Food Tech
Adam White investigates the technology that helps us masticate

We all know that technology and food work together, but the microwave is just the start. It’s time to indulge the geek and the glutton inside us, at the same time. Just don’t get chicken grease on the keys.
The PS3 grill
When the Playstation 3 was unveiled to the public in 2005, general consensus was that it looked less like a sleek, cutting-edge lifestyle machine and more like a big, black brick. Time has proved that it’s also about as impressive as a brick, at least for the time being. Photoshopped images online began to pick up on the similarities between the PS3 and heavyweight boxer George Foreman’s line of grills, the George Foreman Lean Mean Fat-Reducing Grilling Machines (tagline: “It’s so good, I put my name on it!”). So when the PS3 was released last year the logical thing to do, it seems, was to disembowel the $3,700 machine and install a grill plate in its place.
The man behind the conversion was James Kingham. “It was mainly to annoy Sony fanboys,” he says. “The people who sent me hate mail were people who couldn’t get hold of a PS3 on launch day.” So far his site’s had over six million hits, and he’s built two PS3 grills, selling them over eBay.
The Breakfix Cereal Dispenser
So you’ve finally woken up, hit the snooze button twice, woken up again, dragged yourself out of bed, jumped into the shower and pulled some clothes on, only to realize that you still have to endure the tiresome task of pouring your own cereal! Breakfast is, after all, the most important meal of the day – but when it’s a toss-up between shaking like mad for the last stale crumbs that get caught between the bag and the box, and just feeling faint and weak with hunger for the next four hours, then emaciation it is!
The Dishmaker
MIT postgrad Leonardo Bonanni has come up with a machine that forms plates, bowls and cups out of small acrylic discs, with a stack of 150 taking up the same space as a small stack of CDs. Admittedly, the machine is a size of the dishwasher, but it’s a great concept: choose how many plates you want, and the machine shapes them for you in real time. When you’re done, feed them back into the machine and they’re pressed back into discs, ready to be used again. OK, so there are problems with the plan, as there’s no built-in washing system and the plates are pretty small; but for a prototype it’s not doing too bad. It’s green-friendly too, with the makers claiming that the necessary energy to recycle one of these plates, three times a day, for a year, is equivalent to the energy needed to fire just one ceramic plate. Al Gore is eating off them already.
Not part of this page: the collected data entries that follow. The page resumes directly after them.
-- ==== Sys2Proof/Machine/LaneIssue.lean ====
section
/-! DEFINITION. The commands that are accesses of lane code: register writes, dispatch and completion of tasks, tracking commands,
actuation entries. In a compared lane each is a compared item of a copy (03 R59); all of them pass the Windbreak and its gate (01 R15,
15 R419). -/

namespace Sys2Proof.Machine
open Sys2Proof

/-- Privilege of the code that a lane copy runs: the task that it executes, else the runtime (15 R406). -/
def State.lanePriv (s : State) (l : Nat) (c : Side) : BitVec 2 :=
  let x := (s.laneAt l).copy c
  match s.taskCfg x.curTask with
  | some t => if x.idle then 3 else if t.cls = 1 then 1 else 0
  | none => 3

/-- SIZE of an access of 1 to 64 bytes (03 R60). -/
def sizeCode (size : Nat) : BitVec 3 :=
  if size ≤ 1 then 0 else if size ≤ 2 then 1 else if size ≤ 4 then 2 else if size ≤ 8 then 3 else if size ≤ 16 then 4
  else if size ≤ 32 then 5 else 6

/-- The write item of a store of `size` bytes, all enabled. -/
def writeItem (priv : BitVec 2) (addr size : Nat) (v : Word) : Item :=
  let at_ := addr % 64
  { addr := BitVec.ofNat 40 addr, kind := 1, size := sizeCode size, priv := priv
    be := BitVec.ofNat 64 ((2 ^ size - 1) * 2 ^ at_), data := BitVec.ofNat 512 (v.toNat % 2 ^ (8 * size) * 2 ^ (8 * at_)) }

/-- Class of an item's privilege. -/
def privClass (priv : BitVec 2) : Fin 8 := itemClass 0 { addr := 0, kind := 0, priv := priv }

/-- The write transaction of a split copy. -/
def writeTxn (l : Fin 8) (c : Side) (priv : BitVec 2) (addr size : Nat) (v : Word) : Txn :=
  { cls := privClass priv, kind := 1, addr := addr, size := size, data := le size v.toNat, lane := l, copy := c }

/-- A write that a lane copy executes: a compared item, or a split copy's transaction. -/
def State.laneWrite (s : State) (l : Fin 8) (c : Side) (priv : BitVec 2) (addr size : Nat) (v : Word) : State :=
  if !s.copyGoes l.val c then s
  else if (s.laneAt l.val).split then s.txn (Held.of (writeTxn l c priv addr size v))
  else s.emit l.val c (writeItem priv addr size v) .none

/-- A write that the code of a lane executes: on both copies of a compared lane, one after the other; in a split lane on the copy
that runs a task, copy A where both or none do (DESIGN CHOICE, log entry 73). -/
def State.laneWrites (s : State) (l : Fin 8) (addr : Nat) (v : Word) : State :=
  let x := s.laneAt l.val
  if x.split then
    let c : Side := if x.a.idle && !x.b.idle then .b else .a
    s.laneWrite l c (s.lanePriv l.val c) addr 8 v
  else
    let p := s.lanePriv l.val .a
    (s.laneWrite l .a p addr 8 v).laneWrite l .b p addr 8 v

/-- First address of a lane's control slot. -/
def laneSlot (l : Nat) : Nat := 0x100C0000 + 0x10000 * l
/-- First address of a lane's tracking command window, 09 R234. -/
def trkWindow (l : Nat) : Nat := 0x10148000 + 0x100 * l
/-- First address of a lane's actuation push window, 08 R207. -/
def actWindow (l : Nat) : Nat := 0x10168000 + 0x100 * l

/-! ## Register writes -/

/-- REGISTER_WRITE: through BAR0 (the operand is the BAR0 offset), by a copy of a lane, or by the management lane, each of whose copies
emits the item (03 R87). -/
def execRegisterWrite (by_ : RegBy) (addr : Nat) (size : Nat) (v : Word) (s : State) : Host.Outcome State Fault Refusal :=
  let data := le 8 v.toNat
  match by_ with
  | .host =>
    match barAddr addr with
    | some a => .next (s.txn (Held.of { cls := 4, kind := 1, addr := a, size := size, data := data, posted := true }))
    | none => .next (s.violate { cls := 4, kind := 1, addr := addr, size := size, posted := true } 1 0xFF addr false)
  | .lane l c => .next (s.laneWrite l c (if slotOf addr = some (12 + l.val) then 3 else s.lanePriv l.val c) addr size v)
  | .mgt =>
    let it := writeItem 3 addr size v
    .next ((s.emit 8 .a it .none).emit 8 .b it .none)

/-! ## Dispatch and completion, 02 R42, R51 -/

/-- TASK_DISPATCH: the runtime of a copy writes LANE_CUR_TASK with the task that it dispatches. -/
def execTaskDispatch (lane : Fin 8) (copy : Side) (s : State) : Host.Outcome State Fault Refusal :=
  match s.nextTask lane.val copy with
  | some t => .next (s.laneWrite lane copy 3 (laneSlot lane.val + 0x108) 8 (BitVec.ofNat 64 t.num))
  | none => .next s

/-- TASK_DONE: the runtime of a copy writes LANE_TASK_DONE. -/
def execTaskDone (lane : Fin 8) (copy : Side) (v : Word) (s : State) : Host.Outcome State Fault Refusal :=
  .next (s.laneWrite lane copy 3 (laneSlot lane.val + 0x100) 8 v)

/-! ## Tracking commands, 09 R234 to R237 -/

/-- Write of TRK_CMD_GO by a lane's code. -/
def State.trkCmd (s : State) (lane : Fin 8) (op : Nat) : State := s.laneWrites lane (trkWindow lane.val + 0x30) (BitVec.ofNat 64 op)

/-- A command during whose execution a residue check fails, where `residue` says so (09 R235). -/
def State.trkCmdFlt (s : State) (lane : Fin 8) (op : Nat) (residue : Bool) : State :=
  (((s.onTrk fun t => { t with cmdFlt := residue }).trkCmd lane op).onTrk fun t => { t with cmdFlt := false })

/-- CREATE. -/
def execCreate (lane : Fin 8) (residue : Bool) (s : State) : Host.Outcome State Fault Refusal := .next (s.trkCmdFlt lane 1 residue)
/-- DELETE. -/
def execDelete (lane : Fin 8) (s : State) : Host.Outcome State Fault Refusal := .next (s.trkCmd lane 2)
/-- SET_TAG. -/
def execSetTag (lane : Fin 8) (s : State) : Host.Outcome State Fault Refusal := .next (s.trkCmd lane 3)
/-- MOVE. -/
def execMove (lane : Fin 8) (residue : Bool) (s : State) : Host.Outcome State Fault Refusal := .next (s.trkCmdFlt lane 4 residue)
/-- UNFREEZE. -/
def execUnfreeze (lane : Fin 8) (s : State) : Host.Outcome State Fault Refusal := .next (s.trkCmd lane 5)

/-! ## Actuation entries, 08 R207, R210 -/

/-- NET_ACT_PUSH_T: the write that commits the entry. -/
def execNetActPushT (lane : Fin 8) (time : Word) (s : State) : Host.Outcome State Fault Refusal :=
  .next (s.laneWrites lane (actWindow lane.val + 8) time)

/-- ACT_CANCEL: CANCEL is set in NET_ACT_PUSH_A, then the commit follows. -/
def execActCancel (lane : Fin 8) (time : Word) (s : State) : Host.Outcome State Fault Refusal :=
  .next ((s.laneWrites lane (actWindow lane.val) (s.act.pushA[lane] ||| (1 <<< 48))).laneWrites lane (actWindow lane.val + 8) time)

end Sys2Proof.Machine
end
The Counter Intelligence Group at MIT who came up with the Dishmaker have thought up some pretty cool stuff: the kitchen sink that adjusts its height to the user, or the X-ray fridge with a camera inside, which projects its contents onto the outside of the fridge, as well as maybe being able to send the image to your phone. No more pointless milk runs.
Search “dishmaker” on youtube.com and watch the questionably fascinating process.
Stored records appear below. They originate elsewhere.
-- ==== Sys2Proof/Certificates/Slice0/Obligations.lean ====
section
/-! DEFINITION. The statements for the provers: what each command does where it takes effect, what it leaves alone, and what holds of the
whole machine. -/

namespace Sys2Proof
open Sys2Proof.Machine

/-! ## Words of the statements -/

/-- A host command passes the checks of 13 R345: it can be begun, checks 2 to 5 pass and a buffer to the host has a LENGTH. -/
def passes (s : State) (op : Nat) (c : Cmd) (dir : Nat) (inlOk : Bool) : Bool :=
  s.canBegin op c && (s.unqueue op c).checks op c dir inlOk (allowed s.keys.life (s.partyOf c) op) = none && (dir ≠ 2 || c.length ≠ 0)

/-- The state in which a command that has passed the checks begins its own rules: out of the backlog, its CMD_ID used up (13 R346). -/
def begun (s : State) (op : Nat) (c : Cmd) (dir : Nat) (inlOk : Bool) : State := (s.unqueue op c).useId op c dir inlOk

/-- The command answers this next state. -/
def answers (c : Instr) (s t : State) : Prop := exec c s = .next t

/-- The session that SESSION_OPEN begins, with the key and BOOT_LIMIT that its slot names and an ephemeral key (14 R386). -/
def openedSess (b : State) (c : Cmd) (k : Key × Nat) (eph : Key) : Sess :=
  { num := c.inf 2 2, party := c.inf 0 1, slot := c.inf 1 1, src := c.src, openedAt := b.clk.now, bootLimit := k.2, key := some k.1, eph := eph
    curRing := oldestSeq b.recd.ring b.recd.seq, curArch := oldestSeq b.recd.archive b.recd.seq }

/-- What SESSION_PROVE asks beside its signature: the LENGTH of the party, a Vendor key that the slot names, a Service key within BOOT_LIMIT, and on
queue 0 the Owner or Service (14 R387, R388, 13 R339). -/
def proveOk (b : State) (c : Cmd) (x : Sess) : Bool :=
  c.length = (if x.party = 1 then 128 else 96) && (x.party ≠ 1 || x.key = some (BitVec.ofNat 256 (c.buf.field 96 32))) &&
    (x.party ≠ 4 || b.keys.boot ≤ x.bootLimit) && (!onQueue0 c || x.party = 2 || x.party = 4)

/-- The seconds since 2000 that bytes 2 to 8 of INLINE give, 17 R448, and whether they are a valid value. -/
def inlSec (c : Cmd) : Nat := calSec (c.inf 2 2) (c.inf 4 1) (c.inf 5 1) (c.inf 6 1) (c.inf 7 1) (c.inf 8 1)
def inlValid (c : Cmd) : Bool := calValid (c.inf 2 2) (c.inf 4 1) (c.inf 5 1) (c.inf 6 1) (c.inf 7 1) (c.inf 8 1)

/-- The store that INLINE byte 1 names, as LOG_READ and LOG_EXPORT may read it: the archive, or the ring while it is served (18 R481). -/
def logAt (b : State) (c : Cmd) : Bool := c.inf 1 1 ≠ 0 || b.recd.served

/-- SEQ at which a reading begins, 16 R436. -/
def logFrom (b : State) (c : Cmd) : Nat :=
  startSeq (b.recd.store (c.inf 1 1)) b.recd.seq (c.inf 0 1) (b.cursor c (c.inf 1 1)) (c.inf 4 4)

/-- A reading with its answer: records, NEXT_SEQ, OLDEST_SEQ, RFLAGS (16 R437). -/
def logGot (b : State) (c : Cmd) : List Rec × Nat × Nat × Nat :=
  readLog (b.recd.store (c.inf 1 1)) b.recd.seq (logFrom b c) c.length (c.inf 8 4)

/-- The entries of FORCE_RELEASE that a condition selects and no earlier change already releases (04 R112). -/
def freedBy (b : State) (sel : Force → Bool) (f : Force) : Bool := sel f && !b.releasing f.point

/-- A change begun: nothing staged in this module yet, the partner's report awaited where it shares the duty. -/
def stagingBegun (s : State) (w : Option ReportKind) : State := { s with chg := { s.chg with ownOk := false, partnerWait := w } }

/-- The state of a change that is made at Q: split tasks halted, the new table, memory migrated, tables laid, lane modes set, tracking configuration
and forces following the new image (12 R318). -/
def changedAtQ (s : State) (c : Change) : State :=
  ((((({ s with cyc := { s.cyc with holdRel := true } } : State).haltSplit.loadTable (some c.img)).migrate (s.rulesOf c) c.img.body).layTables
    c.img.body).laneModes c.img.body).changeTracking c.img.body |>.changeForces c

/-- The long operation of FW_STAGE and of FW_HANDOVER. -/
def fwRun (b : State) (c : Cmd) (img : AppImage) : Run := mkRun 0x0070 c (b.partyOf c) true c.length (.fwStage img)
def hoRun (b : State) (c : Cmd) : Run := mkRun 0x0071 c (b.partyOf c) true 8 .handover

/-- A transaction goes straight to its target: no update holds the gate, the Windbreak refuses nothing, the target's domain and clock run
(15 R419, 01 R15, R21, R22). -/
def reaches (s : State) (t : Txn) : Bool :=
  !s.wb.held && !barBad t && (s.refusal t).isNone && s.powered t.addr && !s.atParked t.addr && !s.clockHeld t.addr

/-- The transaction of a register write through BAR0. -/
def barWrite (a size : Nat) (v : Word) : Txn := { cls := 4, kind := 1, addr := a, size := size, data := le 8 (BitVec.toNat v), posted := true }

/-- A transaction that no compared lane issues, of NET, an engine, MGT, HOST or DBG, or of a split copy that executes (03 R59). -/
def issues (s : State) (t : Txn) : Bool :=
  2 < t.cls.val || ((s.laneAt t.lane.val).split && s.copyGoes t.lane.val t.copy)

/-- What the end of an update leaves, before the gate opens: armed, counted, with the time of its hold (15 R414, R419). -/
def updated (s : State) : State :=
  { s with wb := { s.wb with armed := true, updates := min 65535 (s.wb.updates + 1), lastHold := s.clk.now - s.wb.since } }

/-- A copy of a compared lane that emits: not in a WAIT, its island on, no throttle, nothing injected, nothing muted. -/
def emits (s : State) (l : Nat) (c : Side) : Bool :=
  s.comparing l && (s.laneAt l).wait.isNone && !((s.laneAt l).copy c).waiting && !((s.laneAt l).copy c).dead && s.lanes.inject.isNone &&
    !((s.laneAt l).copy c).muted

/-- The entry that a copy writes for an item. -/
def skewEntry (s : State) (l : Nat) (c : Side) (i : Item) : SkewEnt :=
  { num := ((s.laneAt l).copy c).items + 1, at_ := s.clk.now
    item := formItem i (((s.laneAt l).copy c).items + 1) ((s.laneAt l).copy c).checks (s.cacheable l i.addr.toNat) }

/-- A command on a long operation passes the checks of 13 R345 under the permission of its issuer over the target (13 R372, 14 R390). -/
def passesOn (s : State) (op : Nat) (c : Cmd) : Bool :=
  s.canBegin op c && (s.unqueue op c).checks op c 0 (c.inlZero 6) (opAllowed s c op) = none

/-- The entry of an OP_SUSPEND and of an OP_CANCEL that wait for their target. -/
def suspendWait (b : State) (c : Cmd) (r : Run) : Run := mkRun 0x00E0 c (b.partyOf c) false 0 (.opSuspend r.session r.cmdId.toNat)
def cancelWait (b : State) (c : Cmd) (r : Run) : Run := mkRun 0x00E2 c (b.partyOf c) false 0 (.opCancel r.session r.cmdId.toNat)

/-- The fault that LANE_INJECT arms, 03 R91. -/
def armed (c : Cmd) : Inject :=
  { lane := c.inf 1 1, copy := if c.inf 2 1 = 0 then .a else .b, kind := c.inf 3 1, bit := c.inf 4 2, left := c.inf 8 4
    session := c.session.toNat, cmdId := c.cmdId.toNat }

/-- A life-cycle command passes the checks of 13 R345 under its own permission (14 R399, R402). -/
def lifePasses (s : State) (c : Cmd) (dir : Nat) : Bool :=
  s.canBegin 0x00B0 c && (s.unqueue 0x00B0 c).checks 0x00B0 c dir (lifeRes c) (s.lifeAllowed c) = none && (dir ≠ 2 || c.length ≠ 0)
The Automatic Musical Barbecue
www.kee-tat.com
Local inventor Ricky Cheung decided that what the world needed was an automatic musical barbecue – and lo, he delivered. Why did he do it? “No real reason. I just like eating barbecued chicken wings, really. My wife inspired me to create it after she woke up one night with a craving for them.” Sure, it looks like a bad 80s talking robot, but this machine has hidden talents. Simply mount your skewered chicken in the rotating drum, plug in your iPod, and watch your chicken wings boogie on down to a song of your choice. We suggest “Disco Inferno” by The Trammps. It’ll set you back a cool $128,000, but surely it’s impossible to put a price on utter satisfaction. “Music is important in Hong Kong and helps us to relax, so it made sense to add it to a cooking environment,” says Cheung. Food and technology march on – but this time, to a soundtrack.